For example, look at the following DataFrame. The viewers column is the index of the DataFrame:
Figure 1.23: Sample DataFrame
To find the cost of acquisition of Adam and Anurag along with their views, we can use the following code. Here, Adam and Anurag are the rows, and cost, along with views, are the columns:
df.loc[['Adam','Anurag'],['cost','views']]
Running the preceding command will generate the following output:
Figure 1.24: Use of the loc function
If you need to access more than a single cell, such as a subset of some rows and columns from the DataFrame, or change the order of display of some columns on the DataFrame, you can make use of the syntax listed in the following table:
Figure 1.25: A table listing the syntax used for different operations on a pandas DataFrame
In the next section, you'll learn how to create DataFrames in Python.
Let's say you've loaded campaign data into a DataFrame. In the revenue column, you see that the figures are not in their desired currencies. To convert the revenue numbers to various other currencies, you may need to create a test DataFrame, containing exchange rates that will remain constant throughout your revenue calculation.
There are two ways of creating such test DataFrames—by creating completely new DataFrames, or by duplicating or taking a slice of a previously existing DataFrame:
For example, you will get the same DataFrame through either of the following lines of code:
df=pd.DataFrame({'Currency': pd.Series(['USD','EUR','GBP']),\
'ValueInINR': pd.Series([70, 89, 99])})
df=pd.DataFrame.from_dict({'Currency': ['USD','EUR','GBP'],\
'ValueInINR':[70, 89, 99]})
df.head()
Running the command in either of these two ways will generate the following output:

Figure 1.26: Output generated by two different ways to create a DataFrame
You can tackle this with a standard library function called deepcopy.
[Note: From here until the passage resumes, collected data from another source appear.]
/-- The parts of State that a command may change; it leaves every other part as it is. -/
def touches : Instr → List StateField
  | .arrayStep _ _ => [.dict, .log, .health, .cores, .scratch, .folds, .parts]
  | .swapStep _ => [.dict, .log, .health, .cores, .scratch, .folds, .parts]
  | .shadowCheck _ => [.dict, .cores, .parts]
  | .matmul _ => [.dict, .log, .health, .cores, .scratch, .folds, .parts]
  | .convert _ _ => [.dict, .log, .health, .cores, .scratch, .parts]
  | .poolMax _ _ => [.dict, .log, .health, .cores, .scratch, .parts]
  | .transfer _ _ => [.log, .movers, .parts, .net]
  | .halo _ _ => [.dict, .log, .health, .cores, .scratch, .parts]
  | .accRead _ => [.dict, .log, .health, .cores, .scratch, .parts]
  | .accSpill _ => [.dict, .log, .health, .cores, .scratch, .parts]
  | .accFill _ _ => [.dict, .log, .health, .cores, .scratch, .parts]
  | .mark _ _ => [.parts]
  | .chainIssue _ => [.dict, .log, .health, .cores, .scratch, .folds, .parts]
  | .slotDrain _ _ _ => [.dict, .log, .health, .cores, .scratch, .folds, .parts]
  | .topkReferenceComplete _ => [.cores]
  | .operationEnd _ _ => [.dict, .log, .parts, .ctxs]
  | .phaseToken _ => [.cores, .parts]
  | .phaseBegin _ => [.dict, .health, .cores, .scratch, .parts, .freeCtr]
  | .foldPair _ _ => [.dict, .folds]
  | .foldClose _ _ => [.dict, .log, .health, .cores, .scratch, .folds, .parts]
  | .foldEmit _ _ => [.dict, .cores, .folds]
  | .scrubRead _ _ _ _ _ _ => [.dict, .health, .cores, .scratch]
  | .bankRepair _ _ => [.health, .cores, .scratch]
  | .handleWrite _ _ _ _ => [.log, .cores]
  | .lullRequest _ _ => [.cores]
  | .autoLull _ _ => [.time, .cores]
  | .offRequest _ _ => [.cores]
  | .closingComplete _ _ => [.cores]
  | .lullWake _ _ => [.dict, .cores]
  | .onRequest _ _ => [.cores]
  | .bankReturn _ _ => [.cores, .scratch]
  | .moverBankAccess _ _ _ =>
    [.dict, .log, .health, .cores, .scratch, .hbm, .hbmPoison, .hbmEcc, .larders, .movers, .parts, .chanUse]
  | .larderRequest _ _ => [.dict, .log, .hbm, .hbmPoison, .hbmEcc, .larders, .parts]
  | .larderFill _ _ _ _ => [.dict, .log, .hbm, .hbmPoison, .hbmEcc, .larders, .parts]
  | .clean _ _ => [.dict, .hbm, .hbmPoison, .hbmEcc, .larders]
  | .moverDescriptorStart _ =>
    [.ports, .dict, .log, .health, .cores, .scratch, .hbm, .hbmPoison, .hbmEcc, .larders, .movers, .parts,
     .chanUse, .links, .net]
  | .moverDescriptorComplete _ _ _ =>
    [.ports, .dict, .log, .health, .cores, .scratch, .hbm, .hbmPoison, .hbmEcc, .larders, .movers, .parts,
     .chanUse, .links, .net]
  | .bind _ _ _ =>
    [.power, .ports, .dict, .log, .health, .cores, .scratch, .hbm, .hbmPoison, .hbmEcc, .larders, .movers, .folds,
     .parts, .ctxs, .journal, .train, .chanUse]
  | .trainingItemStart _ _ => [.dict, .log, .parts, .ctxs, .journal, .train]
  | .start _ _ =>
    [.time, .power, .boot, .ports, .mboxes, .sessions, .dict, .log, .health, .cores, .hbm, .hbmPoison, .hbmEcc,
     .larders, .movers, .folds, .parts, .ctxs, .journal, .train, .seeds, .chanUse, .links, .net]
  | .stop _ _ =>
    [.time, .power, .boot, .ports, .mboxes, .sessions, .dict, .log, .health, .cores, .hbm, .hbmPoison, .hbmEcc,
     .larders, .movers, .folds, .parts, .ctxs, .journal, .train, .seeds, .chanUse, .links, .net]
  | .reset _ _ =>
    [.time, .power, .boot, .ports, .mboxes, .sessions, .dict, .log, .health, .cores, .hbm, .hbmPoison, .hbmEcc,
     .larders, .movers, .folds, .parts, .ctxs, .journal, .train, .seeds, .chanUse, .links, .net]
  | .contextResetComplete _ => [.ctxs]
  | .doorbell _ _ _ => [.power, .cores, .ctxs]
  | .descriptorExamine _ _ _ => [.ports, .dict, .log, .ctxs, .journal, .seeds]
  | .examinationResume _ => [.ports, .dict, .log, .ctxs, .journal, .seeds]
  | .hostReadFailure _ => [.dict, .log, .movers, .parts, .ctxs, .chanUse]
  | .itemChoose _ => [.log, .parts, .ctxs, .journal]
  | .commitMark _ =>
    [.dict, .log, .health, .cores, .scratch, .hbm, .hbmPoison, .hbmEcc, .larders, .movers, .folds, .parts, .ctxs,
     .journal, .train, .chanUse]
  | .itemComplete _ => [.ports, .ctxs, .journal]
  | .deadlineMissed => [.power, .log, .parts, .ctxs]
  | .itemReplay _ =>
    [.power, .ports, .dict, .log, .health, .cores, .scratch, .hbm, .hbmPoison, .hbmEcc, .larders, .movers, .folds,
     .parts, .ctxs, .journal, .train, .chanUse]
  | .coreFailure _ _ =>
    [.time, .power, .boot, .ports, .mboxes, .sessions, .dict, .log, .health, .cores, .hbm, .hbmPoison, .hbmEcc,
     .larders, .movers, .folds, .parts, .ctxs, .journal, .chanUse, .links, .net]
  | .hearthFailure _ _ _ =>
    [.time, .power, .boot, .ports, .mboxes, .sessions, .dict, .log, .health, .cores, .hbm, .hbmPoison, .hbmEcc,
     .larders, .movers, .folds, .parts, .ctxs, .journal, .chanUse, .links, .net]
  | .hbmStackFailure _ _ =>
    [.time, .power, .boot, .ports, .mboxes, .sessions, .dict, .log, .health, .cores, .hbm, .hbmPoison, .hbmEcc,
     .larders, .movers, .folds, .parts, .ctxs, .journal, .chanUse, .links, .net]
  | .journalRelocation => [.journal]
  | .prooferFailure _ _ =>
    [.time, .power, .boot, .ports, .mboxes, .sessions, .dict, .log, .health, .cores, .hbm, .hbmPoison, .hbmEcc,
     .larders, .movers, .folds, .parts, .ctxs, .journal, .chanUse, .links, .net]
  | .pciePortFailure _ _ =>
    [.time, .power, .boot, .ports, .mboxes, .sessions, .dict, .log, .health, .cores, .hbm, .hbmPoison, .hbmEcc,
     .larders, .movers, .folds, .parts, .ctxs, .journal, .chanUse, .links, .net]
  | .errorLogEntry _ => [.ports, .dict, .log, .health]
  | .ack _ _ =>
    [.time, .power, .boot, .ports, .mboxes, .sessions, .dict, .log, .health, .cores, .hbm, .hbmPoison, .hbmEcc,
     .larders, .movers, .folds, .parts, .ctxs, .journal, .train, .seeds, .chanUse, .links, .net]
  | .elogAckHi _ _ => [.log]
  | .elogHeadLo _ => [.ports]
  | .nowLo _ => [.ports]
  | .read _ _ _ =>
    [.time, .power, .boot, .ports, .mboxes, .sessions, .dict, .log, .health, .cores, .hbm, .hbmPoison, .hbmEcc,
     .larders, .movers, .folds, .parts, .ctxs, .journal, .train, .seeds, .chanUse, .links, .net, .freeCtr]
  | .write _ _ _ _ =>
    [.time, .power, .boot, .ports, .mboxes, .sessions, .dict, .log, .health, .cores, .hbm, .hbmPoison, .hbmEcc,
     .larders, .movers, .folds, .parts, .ctxs, .journal, .train, .seeds, .chanUse, .links, .net, .freeCtr]
  | .segRead _ _ _ =>
    [.time, .power, .boot, .ports, .mboxes, .sessions, .dict, .log, .health, .cores, .hbm, .hbmPoison, .hbmEcc,
     .larders, .movers, .folds, .parts, .ctxs, .journal, .train, .seeds, .chanUse, .links, .net, .freeCtr]
  | .segWrite _ _ _ =>
    [.time, .power, .boot, .ports, .mboxes, .sessions, .dict, .log, .health, .cores, .hbm, .hbmPoison, .hbmEcc,
     .larders, .movers, .folds, .parts, .ctxs, .journal, .train, .seeds, .chanUse, .links, .net, .freeCtr]
  | .abort _ =>
    [.time, .power, .boot, .ports, .mboxes, .sessions, .dict, .log, .health, .cores, .hbm, .hbmPoison, .hbmEcc,
     .larders, .movers, .folds, .parts, .ctxs, .journal, .train, .seeds, .chanUse, .links, .net, .freeCtr]
  | .segmentGapTimeout _ => [.time, .ports, .mboxes, .dict, .log]
  | .dictionaryWrite _ _ _ _ =>
    [.time, .power, .boot, .ports, .mboxes, .sessions, .dict, .log, .health, .cores, .hbm, .hbmPoison, .hbmEcc,
     .larders, .movers, .folds, .parts, .ctxs, .journal, .train, .seeds, .chanUse, .links, .net]
  | .challenge _ => [.sessions, .log, .freeCtr]
  | .response _ _ =>
    [.time, .power, .boot, .ports, .mboxes, .sessions, .dict, .log, .health, .cores, .hbm, .hbmPoison, .hbmEcc,
     .larders, .movers, .folds, .parts, .ctxs, .journal, .train, .seeds, .chanUse, .links, .net]
  | .lockoutExpiry _ => [.time, .sessions]
  | .lock _ _ =>
    [.time, .power, .boot, .ports, .mboxes, .sessions, .dict, .log, .health, .cores, .hbm, .hbmPoison, .hbmEcc,
     .larders, .movers, .folds, .parts, .ctxs, .journal, .train, .seeds, .chanUse, .links, .net]
  | .idleLock _ => [.time, .sessions]
  | .key _ _ =>
    [.time, .power, .boot, .ports, .mboxes, .sessions, .dict, .log, .health, .cores, .hbm, .hbmPoison, .hbmEcc,
     .larders, .movers, .folds, .parts, .ctxs, .journal, .train, .seeds, .chanUse, .links, .net]
  | .keyFlashComplete => [.boot]
  | .retest _ =>
    [.time, .power, .boot, .ports, .mboxes, .sessions, .dict, .log, .health, .cores, .hbm, .hbmPoison, .hbmEcc,
     .larders, .movers, .folds, .parts, .ctxs, .journal, .train, .seeds, .chanUse, .links, .net]
  | .retestDone _ => [.ports, .log, .health, .cores, .scratch, .hbm, .hbmPoison, .larders, .links]
  | .retire _ =>
    [.time, .power, .boot, .ports, .mboxes, .sessions, .dict, .log, .health, .cores, .hbm, .hbmPoison, .hbmEcc,
     .larders, .movers, .folds, .parts, .ctxs, .journal, .train, .seeds, .chanUse, .links, .net]
  | .forget _ =>
    [.time, .power, .boot, .ports, .mboxes, .sessions, .dict, .log, .health, .cores, .hbm, .hbmPoison, .hbmEcc,
     .larders, .movers, .folds, .parts, .ctxs, .journal, .train, .seeds, .chanUse, .links, .net]
  | .forgetDone => [.boot, .health]
  | .advance _ _ =>
    [.time, .power, .boot, .ports, .mboxes, .sessions, .dict, .log, .health, .cores, .hbm, .hbmPoison, .hbmEcc,
     .larders, .movers, .folds, .parts, .ctxs, .journal, .train, .seeds, .chanUse, .links, .net]
  | .partitionMapWrite _ _ _ _ =>
    [.time, .power, .boot, .ports, .mboxes, .sessions, .dict, .log, .health, .cores, .hbm, .hbmPoison, .hbmEcc,
     .larders, .movers, .folds, .parts, .ctxs, .journal, .train, .seeds, .chanUse, .links, .net]
  | .nextSeqWrite _ _ _ =>
    [.time, .power, .boot, .ports, .mboxes, .sessions, .dict, .log, .health, .cores, .hbm, .hbmPoison, .hbmEcc,
     .larders, .movers, .folds, .parts, .ctxs, .journal, .train, .seeds, .chanUse, .links, .net]
  | .delta _ _ =>
    [.time, .power, .boot, .ports, .mboxes, .sessions, .dict, .log, .health, .cores, .hbm, .hbmPoison, .hbmEcc,
     .larders, .movers, .folds, .parts, .ctxs, .journal, .train, .seeds, .chanUse, .links, .net]
  | .running _ _ _ =>
    [.time, .power, .boot, .ports, .mboxes, .sessions, .dict, .log, .health, .cores, .hbm, .hbmPoison, .hbmEcc,
     .larders, .movers, .folds, .parts, .ctxs, .journal, .train, .seeds, .chanUse, .links, .net]
  | .enable _ _ _ =>
    [.time, .power, .boot, .ports, .mboxes, .sessions, .dict, .log, .health, .cores, .hbm, .hbmPoison, .hbmEcc,
     .larders, .movers, .folds, .parts, .ctxs, .journal, .train, .seeds, .chanUse, .links, .net]
  | .finwellGroupOff _ => [.power]
  | .mctpRead _ =>
    [.time, .power, .boot, .ports, .mboxes, .sessions, .dict, .log, .health, .cores, .hbm, .hbmPoison, .hbmEcc,
     .larders, .movers, .folds, .parts, .ctxs, .journal, .train, .seeds, .chanUse, .links, .net, .freeCtr]
  | .mctpWrite _ =>
    [.time, .power, .boot, .ports, .mboxes, .sessions, .dict, .log, .health, .cores, .hbm, .hbmPoison, .hbmEcc,
     .larders, .movers, .folds, .parts, .ctxs, .journal, .train, .seeds, .chanUse, .links, .net, .freeCtr]
  | .remoteTimeout _ => [.time, .ports, .mboxes, .log, .links, .net]
  | .report _ _ _ => [.log, .links, .net]
  | .reportResend => [.links, .net]
  | .idle _ _ => [.dict, .log, .movers, .links, .net]
  | .writeFlit _ _ => [.dict, .log, .hbm, .hbmPoison, .hbmEcc, .larders, .movers, .links, .net]
  | .endFlit _ _ => [.dict, .log, .hbm, .hbmPoison, .hbmEcc, .larders, .movers, .links, .net]
  | .endAck _ _ => [.dict, .log, .movers, .parts, .chanUse, .links, .net]
  | .endAckTimeout _ => [.time, .dict, .log, .movers, .parts, .chanUse]
  | .mgmt _ _ =>
    [.time, .power, .boot, .ports, .mboxes, .sessions, .dict, .log, .health, .cores, .hbm, .hbmPoison, .hbmEcc,
     .larders, .movers, .folds, .parts, .ctxs, .journal, .train, .seeds, .chanUse, .links, .net, .freeCtr]
  | .mgmtFragmentTimeout _ => [.time, .net]
  | .hello _ _ => [.dict, .log, .movers, .links, .net]
  | .nodeMap _ _ => [.time, .boot, .ports, .dict, .log, .movers, .links, .net]
  | .linkUp _ => [.time, .links, .net]
  | .linkAckTimeout _ =>
    [.time, .power, .boot, .ports, .mboxes, .sessions, .dict, .log, .health, .cores, .hbm, .hbmPoison, .hbmEcc,
     .larders, .movers, .folds, .parts, .ctxs, .journal, .chanUse, .links, .net]
  | .retrainEnd _ _ =>
    [.time, .power, .boot, .ports, .mboxes, .sessions, .dict, .log, .health, .cores, .hbm, .hbmPoison, .hbmEcc,
     .larders, .movers, .folds, .parts, .ctxs, .journal, .chanUse, .links, .net]
  | .time _ _ _ => [.time, .boot, .ports, .dict, .log, .movers, .links, .net]
  | .ppsIn _ => [.time]
  | .ppsLoss => [.time]
  | .windowArrival _ =>
    [.ports, .dict, .log, .health, .cores, .scratch, .hbm, .hbmPoison, .hbmEcc, .larders, .movers, .parts,
     .chanUse, .links, .net]
  | .go _ _ _ => [.power, .ports, .mboxes, .log]
  | .taken _ =>
    [.time, .power, .boot, .ports, .mboxes, .sessions, .dict, .log, .health, .cores, .hbm, .hbmPoison, .hbmEcc,
     .larders, .movers, .folds, .parts, .ctxs, .journal, .train, .seeds, .chanUse, .links, .net]
  | .echo _ => [.ports, .mboxes, .log]
  | .mailboxTimeout _ => [.time, .ports, .mboxes, .dict, .log]
  | .deviceMessagePost _ _ => [.ports, .mboxes]
  | .dtake _ => [.ports, .mboxes]
  | .dlost _ => [.time, .ports, .mboxes, .dict, .log]
  | .registerWrite _ _ _ =>
    [.time, .power, .boot, .ports, .mboxes, .sessions, .dict, .log, .health, .cores, .hbm, .hbmPoison, .hbmEcc,
     .larders, .movers, .folds, .parts, .ctxs, .journal, .train, .seeds, .chanUse, .links, .net, .freeCtr]
  | .unassignedAccess _ _ => [.log]
  | .bar2Read _ _ _ => [.ports, .dict, .log, .hbm, .hbmPoison, .hbmEcc, .larders, .freeCtr]
  | .bar2Write _ _ _ _ => [.dict, .log, .hbm, .hbmPoison, .hbmEcc, .larders]
  | .functionLevelReset _ => [.ports, .mboxes, .sessions, .ctxs]
  | .d3hot _ => [.ports]
  | .busMasterEnable _ => [.ports, .ctxs]
  | .perstN _ _ => [.ports, .mboxes, .sessions, .ctxs]
  | .pcieLinkSettle _ _ _ _ =>
    [.time, .power, .boot, .ports, .mboxes, .sessions, .dict, .log, .health, .cores, .hbm, .hbmPoison, .hbmEcc,
     .larders, .movers, .folds, .parts, .ctxs, .journal, .chanUse, .links, .net]
  | .poisonedCompletion _ _ => [.dict, .log, .movers, .parts, .chanUse]
  | .controlInterval _ => [.power, .dict, .paceHist]
  | .throttle _ _ => [.power, .dict, .freeCtr]
  | .thermTripN _ _ =>
    [.power, .boot, .cores, .scratch, .hbm, .hbmPoison, .hbmEcc, .larders, .movers, .folds, .chanUse, .links]
  | .vin48Excursion =>
    [.power, .boot, .cores, .scratch, .hbm, .hbmPoison, .hbmEcc, .larders, .movers, .folds, .chanUse, .links]
  | .vaux33Excursion =>
    [.power, .boot, .sessions, .cores, .scratch, .hbm, .hbmPoison, .hbmEcc, .larders, .movers, .folds, .chanUse,
     .links, .net]
  | .warmReset =>
    [.power, .boot, .ports, .sessions, .dict, .log, .health, .cores, .scratch, .hbm, .hbmPoison, .hbmEcc, .larders,
     .movers, .folds, .parts, .ctxs, .chanUse, .links]
  | .sysRstNRelease _ =>
    [.power, .boot, .ports, .cores, .scratch, .hbm, .hbmPoison, .hbmEcc, .larders, .movers, .folds, .chanUse,
     .links]
  | .coldReset _ =>
    [.time, .power, .boot, .ports, .mboxes, .sessions, .dict, .log, .health, .cores, .scratch, .hbm, .hbmPoison,
     .hbmEcc, .larders, .movers, .folds, .parts, .ctxs, .journal, .train, .seeds, .chanUse, .links, .net,
     .paceHist, .freeCtr]
  | .bootImageVerify _ _ _ => [.power, .boot, .ports, .dict, .log, .health, .parts, .ctxs, .links, .net]
  | .readiness _ =>
    [.time, .power, .boot, .ports, .mboxes, .sessions, .dict, .log, .health, .cores, .hbm, .hbmPoison, .hbmEcc,
     .larders, .movers, .folds, .parts, .ctxs, .journal, .chanUse, .links, .net]
  | .hearthLull _ => [.time, .power, .cores]
  | .hearthOff _ => [.time, .power, .cores, .scratch, .movers, .folds]
  | .journalRelocationComplete => [.journal]
  | .ref100 _ => [.time]
  | .i3cDynamicAddress _ => [.sessions, .net]
  | .hotReset _ => [.ports, .mboxes, .sessions, .ctxs]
The deepcopy function allows the user to recursively go through the objects being pointed to by the references and create entirely new objects.
So, when you want to copy a previously existing DataFrame and don't want the previous DataFrame to be affected by modifications in the new DataFrame, you need to use the deepcopy function. You can also slice the previously existing DataFrame and pass it to the function, and it will be considered a new DataFrame.
For example, the following code snippet will recursively copy everything in df (refer Figure 1.26) to df1. Now, any changes you make to df1 won't have an impact on df:
import pandas
import copy
df1 = df.copy(deep=True)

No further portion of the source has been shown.